Sanguine Bond essentially gives the player who controls it another way to deal damage to opponents.  Lifelink creatures effectively do double damage, as do Drain Life effects like Exsanguinate, Corrupt or Essence Harvest, or to do potentially lethal damage by using Beacon of Immortality or a kicked Blood Tribute.  When looking closely at Sanguine Bond, it can be thought of as an alternate win condition, like Epic Struggle, except that it operates on the same axis as the usual win condition.  Something like Windbrisk Raptor can very easily let you swing with everything against one player, and then kill another almost without concern with how combat will play out.

Doing damage through non-traditional means is very powerful and gives the Sanguine Bond player a way to generate advantage in a way that may not be easy to interact with.  Part of the attraction is that it takes a bit of effort to make it work, using lifegain effects when you otherwise wouldn’t.  Strangely, Sanguine Bond attracts less attention than many other effects threatening effects, despite it’s potential.  This may be because the effect is so unique that it would be unwise to stock too many dedicated life gain cards.  Dedicated life gain cards generally do not tip the balance of a game.

Exquisite Blood, unlike Sanguine Bond, takes almost no effort to trigger; players need to take damage for it to start doing work for you.  Like many other persistent ‘all opponents’ effects, it also attracts a lot of attention.  Cards like Wound Reflection, Gisela, Blade of Goldnight and Bloodchief Ascension, the fact that you profit from another a player’s attack against a third party may not be well received.  Further, if you begin to gain large amounts of life, players will quickly see it as potentially insurmountable if left unchecked.  Usually, there is a certain amount of over-correction in this kind of scenario.

Exquisite Blood, also unlike Sanguine Bond, does not provide another way of winning the game (at least, not without Felidar Sovereign or Test of Endurance).  This should only be slightly disappointing; if you’re racing damage with an opponent, Exquisite Blood makes it an uphill battle for your enemy.  Examined closely, Exquisite Blood is a dedicated life-gain card.  It rewards dealing damage, but deals no damage itself.  This is an oddity in black; every other card that increases your life total in black deals damage, or at the very least is attached to a creature that can attack.

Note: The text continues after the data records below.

-- ==== Sys2Proof/Machine/System.lean ====
section
/-! DEFINITION. System and special-register instructions, opcodes 0xB0–0xB9 (05 R164–R166, 06 R200–R205). -/

namespace Sys2Proof.Machine

/-! ### Special registers (05 R164) -/

/-- CSW of a context. -/
def cswOf (key : Nat) (c : Ctx) : Word :=
  BitVec.ofNat 32 (at_ c.ls.length 9 + at_ c.elev.toNat 7 + at_ (b2n c.lazy) 2 + at_ (b2n (isStw key && c.ie)) 1 + b2n (privOf key c))

/-- DEPTHS of a context. -/
def depthsOf (c : Ctx) : Word := BitVec.ofNat 32 (at_ c.rs.length 8 + c.os.length)

/-- HOWN of a core. -/
def hownOf (co : Core) : Word := BitVec.ofNat 32 (co.own2.getD 15 + 16 * co.own3.getD 15)

/-- The value of special register `i`. -/
def State.sreg (s : State) (key : Nat) (c : Ctx) (i : Nat) : Word :=
  let co := s.core (coreOf key)
  match i with
  | 0 => cswOf key c
  | 1 => c.predWord
  | 2 => c.a
  | 3 => c.b
  | 4 => c.msp
  | 5 => co.vbase
  | 6 => if isStw key then 0 else c.turn.setWidth 32
  | 7 => BitVec.ofNat 32 (ctxNoOf key)
  | 8 => BitVec.ofNat 32 (if isStw key then key - 1404 else s.seatNo (rankOf key) (coreNoOf key))
  | 9 => BitVec.ofNat 32 (if isStw key then 15 else rankOf key)
  | 10 => if isStw key then 0 else hownOf co
  | 11 => c.faultaddr
  | 12 => c.cause.setWidth 32
  | 13 => BitVec.ofNat 32 (hslot key c)
  | 14 => depthsOf c
  | _ => co.dseed

/-- Indexes that only the supervisor level reads. -/
def readPriv (i : Nat) : Bool := i = 4 || i = 10 || i = 11 || i = 12 || i = 15

/-- MFS ( -- v ). HSLOT in the fault context is a value the manual does not give (log entry 21). -/
def mfs (i : Nat) (s : State) (key : Nat) (c : Ctx) : R :=
  if readPriv i && !privOf key c then .exc s 2 c.pc
  else match stkErr key c 0 1 with
    | some v => .exc s v c.pc
    | none =>
      if isFlt key && decide (i = 13) then
        .ok { s with freeCount := s.freeCount + 1 } { c with os := Config.freeWord s.freeCount :: c.os }
      else .ok s { c with os := s.sreg key c i :: c.os }

/-- The writes that MTS allows at the context's level. -/
def mayMts (key : Nat) (c : Ctx) (i : Nat) : Bool :=
  i = 1 || i = 2 || i = 3 || (privOf key c && (i = 0 || i = 4 || i = 15 || (i = 5 && isStw key)))

/-- MTS ( v -- ). A VBASE that is no multiple of 64 is kept as written (R151; log entry 94). -/
def mts (i : Nat) (s : State) (key : Nat) (c : Ctx) : R :=
  if !mayMts key c i then .exc s 2 c.pc
  else match stkErr key c 1 0 with
    | some v => .exc s v c.pc
    | none =>
      let v := opnd c 0
      let c1 := { c with os := c.os.drop 1 }
      let ck := coreOf key
      match i with
      | 0 => .ok s (if isStw key then { c1 with ie := v.getLsbD 1 } else c1)
      | 1 => .ok s (c1.setPred v)
      | 2 => .ok s { c1 with a := v }
      | 3 => .ok s { c1 with b := v }
      | 4 => .ok s { c1 with msp := v }
      | 5 => .ok (s.setCore ck { s.core ck with vbase := v &&& 0x3FFFF }) c1
      | _ => .ok (if v = 0 then s else s.setCore ck { s.core ck with dseed := v }) c1

/-! ### The instructions -/

/-- WAIT ( n -- ): a packet core sleeps n[11:0] cycles, 0 acting as YIELD; a steward sleeps n cycles or for an interrupt,
0 for an interrupt alone. A timer counts half cycles. -/
def wait (s : State) (key : Nat) (c : Ctx) : R :=
  match stkErr key c 1 0 with
  | some v => .exc s v c.pc
  | none =>
    let n := opnd c 0
    if isStw key then .sleep s { c with wait := .timer (2 * n.toNat) (decide (n = 0)) }
    else
      let m := bits n 11 0
      if m = 0 then .ok s { c with os := c.os.drop 1 } else .sleep s { c with wait := .timer (2 * m) false }

/-- DICE's step. -/
def xorshift (x : Word) : Word :=
  let x := x ^^^ (x <<< 13)
  let x := x ^^^ (x >>> 17)
  x ^^^ (x <<< 5)

/-- DICE ( -- r ). -/
def dice (s : State) (key : Nat) (c : Ctx) : R :=
  match stkErr key c 0 1 with
  | some v => .exc s v c.pc
  | none =>
    let ck := coreOf key
    let co := s.core ck
    let x := xorshift co.dseed
    .ok (s.setCore ck { co with dseed := x }) { c with os := x :: c.os }

/-- FENCE: the context's stores reach the scratchpad; it waits for abandoned settling operations (06 R202). -/
def fence (s : State) (key : Nat) (c : Ctx) : R :=
  if (s.opsOut key).any (fun o => o.kind = .upd || o.kind = .cas || o.kind = .unlock) then .sleep s { c with wait := .again false }
  else .ok (if isStw key then s else s.drainCore (coreOf key)) c

/-- BRK: halts the core before it retires where BRKHALT is 1, and raises vector 15 when it issues again (06 R205,
18 R504). A context that holds an entry lock goes on issuing before the halt (18 R502), so that it issues BRK again then (the
model's choice, log entry 115). -/
def brk (s : State) (key : Nat) (c : Ctx) : R :=
  let cfg := s.dreg (s.dbgBase key)
  if bit cfg 28 && !c.brkSkip then .to (s.reqHalt (coreOf key)) { c with brkSkip := true }
  else .trap s { c with brkSkip := false } 15 c.pc

/-- The frame at a steward's MSP is one of vector 19 (12 R370). -/
def State.irqFrame (s : State) (key : Nat) (c : Ctx) : Bool :=
  isStw key && decide (c.msp.toNat % 64 = 0) && decide (c.msp.toNat + 0x80 ≤ stackBase key + stackSize key) &&
  decide (leNat (s.srR (c.msp.toNat + 0x18) 4) % 32 = 19)

/-- RTE: ends the fault program in the fault context; vector 2 at ELEV 0, but for a frame of vector 19; else the context
enters RETURN (08 R250, 12 R370). -/
def rte (s : State) (key : Nat) (c : Ctx) : R :=
  if isFlt key then
    let s1 := s.faultEnd (coreOf key) false
    .to s1 (s1.ctx key)
  else if c.elev = 0 && !s.irqFrame key c then .exc s 2 c.pc
  else .to s { c with st := .ret }

/-- YIELD: the order of issue among contexts is the sender's (log entry 5). -/
def execYield (x : Iss) (s : State) : Out := .next (s.issue x .plain 1 true (fun s _ c => .ok s c))

/-- SYS k: vector 14 with FAULTADDR k. -/
def execSys (x : Iss) (b : Byte) (s : State) : Out :=
  .next (s.issue x .plain 2 true (fun s _ c => .trap s c 14 (b.setWidth 32)))

/-- RTE. -/
def execRte (x : Iss) (s : State) : Out := .next (s.issue x .plain 1 true rte)

/-- MFS i; an index of 16 or more is illegal. -/
def execMfs (x : Iss) (i : Byte) (s : State) : Out :=
  .next (s.issue x .plain 2 (decide (i.toNat < 16)) (mfs i.toNat))

/-- MTS i. -/
def execMts (x : Iss) (i : Byte) (s : State) : Out :=
  .next (s.issue x .plain 2 (decide (i.toNat < 16)) (mts i.toNat))

/-- FENCE. -/
def execFence (x : Iss) (s : State) : Out := .next (s.issue x .plain 1 true fence)

/-- DICE. -/
def execDice (x : Iss) (s : State) : Out := .next (s.issue x .plain 1 true dice)

/-- TIME ( -- t ). -/
def execTime (x : Iss) (s : State) : Out :=
  .next (s.issue x .plain 1 true (fun s key c => stackOp 0 1 (fun _ => [s.tick32]) s key c))

/-- BRK. -/
def execBrk (x : Iss) (s : State) : Out := .next (s.issue x .plain 1 true brk)

end Sys2Proof.Machine
end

If I had to choose between them, I’d say that Sanguine Bond is more interesting, and more deserving of its long-standing $5 price tag.  Sanguine Bond manages to make an otherwise dry or boring mechanic (life gain) into something interesting, and potentially very powerful.  Exquisite Blood simply gains life, and does so that might be imperiling in a multiplayer setting.  None of this, of course, means that Exquisite Blood is bad, or even not a ‘sleeper’, but I highly doubt it will reach the not-quite-obscure status that Sanguine Bond has as it ages.